Graphs below cummulate all three statistics: support, confidence and lift.
plot(rules_apriori)
plot(rules_apriori, measure=c("support","lift"), shading="confidence")
## To reduce overplotting, jitter is added! Use jitter = 0 to prevent jitter.
As shown on the graph the higher the lift the higher the confidendce of a given rule. Most of the rules fall into support value range of [0, 0.2]
One of the statistics made for assessing rules quality is Jaccard index. It show how likely it is for two products to appear on the same receipt.
dissim_1 <- R1_trans[,itemFrequency(R1_trans)>0.2]
d.jac.i<-dissimilarity(dissim_1, which="items")
round(d.jac.i,3)
## Beer Breakfast Burger Cold drinks Hot drinks
## Breakfast 0.993
## Burger 0.716 0.999
## Cold drinks 0.859 0.979 0.768
## Hot drinks 0.933 0.518 0.897 0.890
## Pizza 0.799 0.998 0.841 0.818 0.913
As we can see from the results two items that appear togheter ultimately rarely is Beer and Breakfast.

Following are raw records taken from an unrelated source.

/-- R201, R211: CMD_TIME with hours up to 23, minutes and seconds up to 59 sets the clock to them and succeeds.
That the clock holds what was last set is the model's (log 21). -/
def Obligations.CmdTimeSetsTheClock : Prop :=
  ∀ (ack : Bool) (p1 p2 p3 : Byte) (i : Instr) (s : State),
    isCommand 0x0C#8 .cmdTime ack p1 p2 p3 i → s.ready = true →
    s.canReply (commandByte ack 0x0C#8) → 64 ≤ s.turn →
    p1.toNat ≤ 23 → p2.toNat ≤ 59 → p3.toNat ≤ 59 →
    ∃ t, exec i s = .next t ∧ dispatched (commandByte ack 0x0C#8) true none p1 p2 p3 s t
      ∧ t.rtc = ⟨p1, p2, p3⟩ ∧ t.protoMode = s.protoMode ∧ t.freeIx = s.freeIx
      ∧ storeUntouched s t

/-- R201, R206: CMD_PGMBYTE with an offset up to 7 writes its data byte there, and with offset 8 erases the
sector, when every flash command answers `ok`. -/
def Obligations.CmdPgmbyteWritesOrErases : Prop :=
  ∀ (ack : Bool) (p1 p2 p3 : Byte) (i : Instr) (d : List SeqOutcome) (s : State),
    isCommand 0x07#8 .cmdPgmbyte ack p1 p2 p3 i → s.storeReady →
    s.canReply (commandByte ack 0x07#8) → 64 + s.build.regionLen ≤ s.turn →
    (p1.toNat ≤ 7 → s.draws = List.replicate (s.build.regionLen / 8 + 1) .ok ++ d →
      ∃ t, exec i s = .next t ∧ dispatched (commandByte ack 0x07#8) true none p1 p2 p3 s t
        ∧ storeWrote (s.build.regionLen / 8) (s.regionBase + p1.toNat) [p3] s t
        ∧ storeEnded false false true t ∧ t.draws = d
        ∧ t.protoMode = s.protoMode ∧ t.rtc = s.rtc ∧ t.freeIx = s.freeIx + 1)
    ∧ (p1.toNat = 8 → s.draws = .ok :: d →
      ∃ t, exec i s = .next t ∧ dispatched (commandByte ack 0x07#8) true none p1 p2 p3 s t
        ∧ storeWrote 0 0 [] s t
        ∧ storeEnded false false true t ∧ t.draws = d
        ∧ t.protoMode = s.protoMode ∧ t.rtc = s.rtc ∧ t.freeIx = s.freeIx + 1)

/-- R201, R205: CMD_STARTUP puts the frames its open handler chooses into `TXF`, then the reply if one is asked
for, and touches nothing else. The handler's answer is a free value (log 10). -/
def Obligations.CmdStartupRunsTheOpenHandler : Prop :=
  ∀ (ack : Bool) (p1 p2 p3 : Byte) (i : Instr) (l : List Frame) (s : State),
    isCommand 0x04#8 .cmdStartup ack p1 p2 p3 i → s.ready = true → s.maySend = true →
    l = (Config.hStartup s.freeIx p1 p2 p3).frames
        ++ (if ack then [⟨commandByte (Config.hStartup s.freeIx p1 p2 p3).success 0x04#8,
              (Config.hStartup s.freeIx p1 p2 p3).r1, (Config.hStartup s.freeIx p1 p2 p3).r2,
              (Config.hStartup s.freeIx p1 p2 p3).r3⟩] else []) →
    (l ≠ [] → s.canEmit (5 * l.length)) → 64 * (l.length + 1) ≤ s.turn →
    ∃ t, exec i s = .next t
      ∧ returned (.dispatched (Config.hStartup s.freeIx p1 p2 p3).success none false) t
      ∧ (l = [] → t.txf = s.txf ∧ t.txUsers = s.txUsers)
      ∧ (l ≠ [] → s.txf.grewBy s.build.capacity s.threaded (l.flatMap frameBytes) t.txf
        ∧ t.txUsers = (s.notePut .txf true).txUsers)
      ∧ dispatchFrame s t ∧ storeUntouched s t
      ∧ t.protoMode = s.protoMode ∧ t.rtc = s.rtc ∧ t.freeIx = s.freeIx + 1

/-- R102, R201, R234: a command with a reserved parameter value fails with `ParameterInvalid`: nothing changes,
and the reply, if asked for, echoes the received parameters with bit 7 clear. CMD_NUMBER and CMD_MODE come to
that check once start-up has allocated their variables (R263). -/
def Obligations.ReservedParametersFail : Prop :=
  ∀ (code : Byte) (e : Param) (ack : Bool) (p1 p2 p3 : Byte) (i : Instr) (s : State),
    ((code = 0x07#8 ∧ isCommand code .cmdPgmbyte ack p1 p2 p3 i ∧ 8 < p1.toNat ∧ e = .offset)
      ∨ (code = 0x08#8 ∧ isCommand code .cmdRdbyte ack p1 p2 p3 i ∧ 7 < p1.toNat ∧ e = .offset)
      ∨ (code = 0x0C#8 ∧ isCommand code .cmdTime ack p1 p2 p3 i
          ∧ (23 < p1.toNat ∨ 59 < p2.toNat ∨ 59 < p3.toNat) ∧ e = .time)
      ∨ (code = 0x0B#8 ∧ isCommand code .cmdNumber ack p1 p2 p3 i ∧ p1 ≠ 1#8 ∧ p1 ≠ 2#8
          ∧ s.nvNumber ≠ none ∧ s.nvMode ≠ none ∧ e = .selector)
      ∨ (code = 0x0D#8 ∧ isCommand code .cmdMode ack p1 p2 p3 i ∧ p1 ≠ 1#8 ∧ p1 ≠ 2#8
          ∧ s.nvNumber ≠ none ∧ s.nvMode ≠ none ∧ e = .selector)
      ∨ (code = 0x0A#8 ∧ isCommand code .cmdProtocol ack p1 p2 p3 i ∧ p1 ≠ 1#8 ∧ p1 ≠ 2#8
          ∧ e = .selector)
      ∨ (code = 0x0A#8 ∧ isCommand code .cmdProtocol ack p1 p2 p3 i ∧ p1 = 2#8 ∧ 1 < p2.toNat
          ∧ e = .value)) →
    s.ready = true → s.canReply (commandByte ack code) → 64 ≤ s.turn →
    ∃ t, exec i s = .next t
      ∧ dispatched (commandByte ack code) false (some (.parameterInvalid e)) p1 p2 p3 s t
      ∧ storeUntouched s t ∧ handlersUntouched s t

/-- R201, R203, R206, R210, R212, R235: a command whose store write or erase meets a violation fails: the reply,
if asked for, echoes the received parameters with bit 7 clear. A violation in the erase leaves every byte of
flash as it was; one in the program of phrase `k` of a write leaves the phrases below `k` with the new region
and the rest of the sector erased. -/
def Obligations.FailedStoreWriteIsReported : Prop :=
  ∀ (code : Byte) (ack : Bool) (p1 p2 p3 : Byte) (a : Nat) (l : List Byte) (i : Instr)
    (o : SeqOutcome) (d : List SeqOutcome) (s : State),
    ((code = 0x07#8 ∧ isCommand code .cmdPgmbyte ack p1 p2 p3 i ∧ p1.toNat ≤ 7
          ∧ a = s.regionBase + p1.toNat ∧ l = [p3])
      ∨ (code = 0x07#8 ∧ isCommand code .cmdPgmbyte ack p1 p2 p3 i ∧ p1.toNat = 8 ∧ l = [])
      ∨ (∃ n m : Addr, s.nvNumber = some n ∧ s.nvMode = some m ∧ p1 = 2#8 ∧ l = [p2, p3]
          ∧ s.inRegion a 2
          ∧ ((code = 0x0B#8 ∧ isCommand code .cmdNumber ack p1 p2 p3 i ∧ a = n.toNat)
            ∨ (code = 0x0D#8 ∧ isCommand code .cmdMode ack p1 p2 p3 i ∧ a = m.toNat)))) →
    s.storeReady → s.canReply (commandByte ack code) → o ≠ .ok →
    64 + s.build.regionLen ≤ s.turn →
    (s.draws = o :: d → ∃ t, exec i s = .next t
      ∧ dispatched (commandByte ack code) false
          (some (.flashSequencer .erase o.setsAccerr o.setsFpviol)) p1 p2 p3 s t
      ∧ sameFlash s t ∧ storeEnded o.setsAccerr o.setsFpviol false t ∧ t.draws = d
      ∧ t.protoMode = s.protoMode ∧ t.rtc = s.rtc ∧ t.freeIx = s.freeIx + 1)
    ∧ (∀ k, l ≠ [] → k < s.build.regionLen / 8 →
      s.draws = List.replicate (k + 1) .ok ++ o :: d → ∃ t, exec i s = .next t
      ∧ dispatched (commandByte ack code) false
          (some (.flashSequencer (.program k) o.setsAccerr o.setsFpviol)) p1 p2 p3 s t
      ∧ storeWrote k a l s t ∧ storeEnded o.setsAccerr o.setsFpviol false t ∧ t.draws = d
      ∧ t.protoMode = s.protoMode ∧ t.rtc = s.rtc ∧ t.freeIx = s.freeIx + 1)

/-- R203 (last row): a frame whose checksum is wrong is dispatched by nobody. That the frame, as an
instruction, then changes nothing and answers `NoFrame` is the model's choice (DESIGN CHOICE, log 12); R203
says only that the codec never emits it. -/
def Obligations.WrongChecksumChangesNothing : Prop :=
  ∀ (code : Byte) (mk : Bool → Byte → Byte → Byte → Byte → Instr) (ack : Bool)
    (p1 p2 p3 chk : Byte) (s : State),
    ((code = 0x04#8 ∧ mk = .cmdStartup) ∨ (code = 0x07#8 ∧ mk = .cmdPgmbyte)
      ∨ (code = 0x08#8 ∧ mk = .cmdRdbyte) ∨ (code = 0x09#8 ∧ mk = .cmdVersion)
      ∨ (code = 0x0A#8 ∧ mk = .cmdProtocol) ∨ (code = 0x0B#8 ∧ mk = .cmdNumber)
      ∨ (code = 0x0C#8 ∧ mk = .cmdTime) ∨ (code = 0x0D#8 ∧ mk = .cmdMode)) →
    s.ready = true → s.maySend = true → chk ≠ checksum (commandByte ack code) p1 p2 p3 →
      exec (mk ack p1 p2 p3 chk) s = .next (s.respond .noFrame)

There is a lot to discover in restaurant data and i would recommend any bigger restaurant to use and implement such algorithms to their business. It helps with offer manipulation and flexibility. One of the main concers usually of restaurants marketing teams is how and on which product they have to implement some kind of promotion to make it most efficient. Researches like this one help to achieve such goals.